Mr. Esser said the company is focused on pricing and productivity to offset rising costs, and flexibility to limit supply shortages.

Total company sales during the third quarter rose 5.8% to €6.16 billion ($7.16 billion). Danone’s Essential Dairy and Plant-based (EDP) business unit, its largest, had sales rise 5.2% to €3.23 billion ($3.76 billion). Specialized Nutrition sales rose 4.6% to €1.78 billion ($2.07 billion) and Waters sales rose 9.6% to €1.11 billion ($1.29 billion).

“Global message for this third quarter is, certainly, it has been another quarter with focus on execution and delivery for us,” Mr. Esser said. “First of all, and importantly, this is translating into another quarter of growth with, again, a broad-based contribution from all categories.”

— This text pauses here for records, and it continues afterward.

-- ==== Sys2Proof/Machine/StLink.lean ====
section
/-! DEFINITION. State of the host port and the Kakel chain (13 R444–R480). -/

namespace Sys2Proof.Machine

/-- States of a lane (13 R457). -/
inductive LaneState where
  | off
  | down
  | training
  | up
  | asleep
  deriving DecidableEq, Repr, Inhabited

def LaneState.code : LaneState → Nat
  | .off => 0
  | .down => 1
  | .training => 2
  | .up => 3
  | .asleep => 4

/-- A frame sent and not yet acknowledged (13 R460); `own` names the ring and the slots of
the unit that ends with it (R463), or a down buffer (ring 16). -/
structure SentFrame where
  hseq : Nat
  frame : Frame
  own : Option (Nat × Nat)
  sentDt : Nat
  deriving DecidableEq, Repr, Inhabited

/-- A frame waiting for a credit or for the lane. -/
structure QueuedFrame where
  frame : Frame
  own : Option (Nat × Nat)
  deriving DecidableEq, Repr, Inhabited

/-- A unit being received or forwarded, with the bytes so far (13 R459). -/
structure PartUnit where
  dev : Nat
  ring : Nat
  bytes : List Byte
  deriving DecidableEq, Repr, Inhabited

/-- One lane, CHU or CHD (13 R456–R463). `sending` is set while a unit's segments occupy the lane, since `lastSeg`; `grants` the credits that the
neighbour holds (R460); `slept`: the lane left UP for a sleep or a Drum reset (R457), after which numbers stand (R467, R474). -/
structure Lane where
  st : LaneState := .off
  lock : Bool := false
  hseq : Nat := 0
  credits : Nat := 0
  replay : List SentFrame := []
  queue : List QueuedFrame := []
  replays : Nat := 0
  expect : Nat := 0
  bad : Bool := false
  rx : Option PartUnit := none
  sending : Bool := false
  lastSeg : Nat := 0
  grants : Nat := 0
  slept : Bool := false
  deriving DecidableEq, Repr, Inhabited

/-- DOWN frames that wait in their buffers: the first of a unit that finds no room in its command ring, and what came after it (13 R462). -/
structure HeldUnit where
  frames : List Frame
  since : Nat
  deriving DecidableEq, Repr, Inhabited

/-- An enumeration in progress at the head (13 R466–R468) and the commands it answers. -/
structure Enumeration where
  started : Nat
  cmds : List Nat
  deriving DecidableEq, Repr, Inhabited

/-- A CHAIN_WAKE in progress (13 R478). -/
structure WakeCmd where
  id : Nat
  till : Nat
  deriving DecidableEq, Repr, Inhabited

/-- `lanes` 0 CHU, 1 CHD. `crx` holds complete units with their tags (13 R451), `downBufs` the packets in the down
buffers, `sleepCause` the cause of the last LINK_SLEEP received per lane, `headCount` the ticks counted toward the 100 ms of
R444, `hopUp` forwarded frames not yet on CHU, `current` the unit in progress on CHU (forwarded or own), `sentSlots`
slots of each ring sent and not acknowledged. -/
structure Chain where
  number : Nat := 0
  unnumbered : Bool := true
  head : Bool := false
  lanes : Vector Lane 2 := Vector.replicate 2 {}
  wakeRelay : Bool := true
  autoEnum : Bool := true
  alignEn : Bool := true
  wakeUpRelay : Bool := false
  downHold : BitVec 14 := 1000
  downBufs : List (List Byte) := []
  crx : List Byte := []
  crxUnit : Option PartUnit := none
  held : Option HeldUnit := none
  length : Nat := 0
  changed : Nat := 0
  enum : Option Enumeration := none
  enumAtStart : Bool := false
  wakeCmds : List WakeCmd := []
  headCount : Nat := 0
  hopUp : List Frame := []
  current : Option Bool := none
  sentSlots : Vector Nat 16 := Vector.replicate 16 0
  forwarded : Nat := 0
  robin : Nat := 8
  relayDown : Bool := false
  relayUp : Bool := false
  counters : Vector Nat 18 := Vector.replicate 18 0
  deriving DecidableEq, Repr, Inhabited

/-- The HLK registers and the port's outputs: `out` is what the last transaction returned to the host. -/
structure Hport where
  en : Bool := true
  crxThresh : BitVec 13 := 0
  wrOvf : Bool := false
  downBusy : Bool := false
  err : Bool := false
  crxThr : Bool := false
  woken : Bool := false
  inten : BitVec 5 := 0
  ringThr : Bool := false
  ready : Bool := false
  selected : Bool := false
  out : List Byte := []
  deriving DecidableEq, Repr, Inhabited

end Sys2Proof.Machine
end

In Europe and North America, EDP had strong results during the quarter. In North America, yogurt brands Oikos and Two Good had double-digit growth and gained share in the Greek segment, Mr. Esser said.

“In the probiotics and wellness segments, Activia delivered mid- to high single-digit growth, leveraging its unique and winning proposition on key consumer trends,” he said. “In Coffee Creations, International Delight and Stok delivered high single-digit growth with resilient share performance also in this quarter.”

The North American plant-based business was slowed by supply chain disruptions, specifically logistics that affected Danone’s ability to serve customer demand for some products.

“It did also limit our ability to execute some of our restaging initiatives to the extent we initially planned,” Mr. Esser said. “Those combined effects led to subdued growth over the quarter at (a) low single-digit level. (The) last few weeks have shown sequential improvement on both service level and market share so that we should expect to progressively recover over the next weeks and months.”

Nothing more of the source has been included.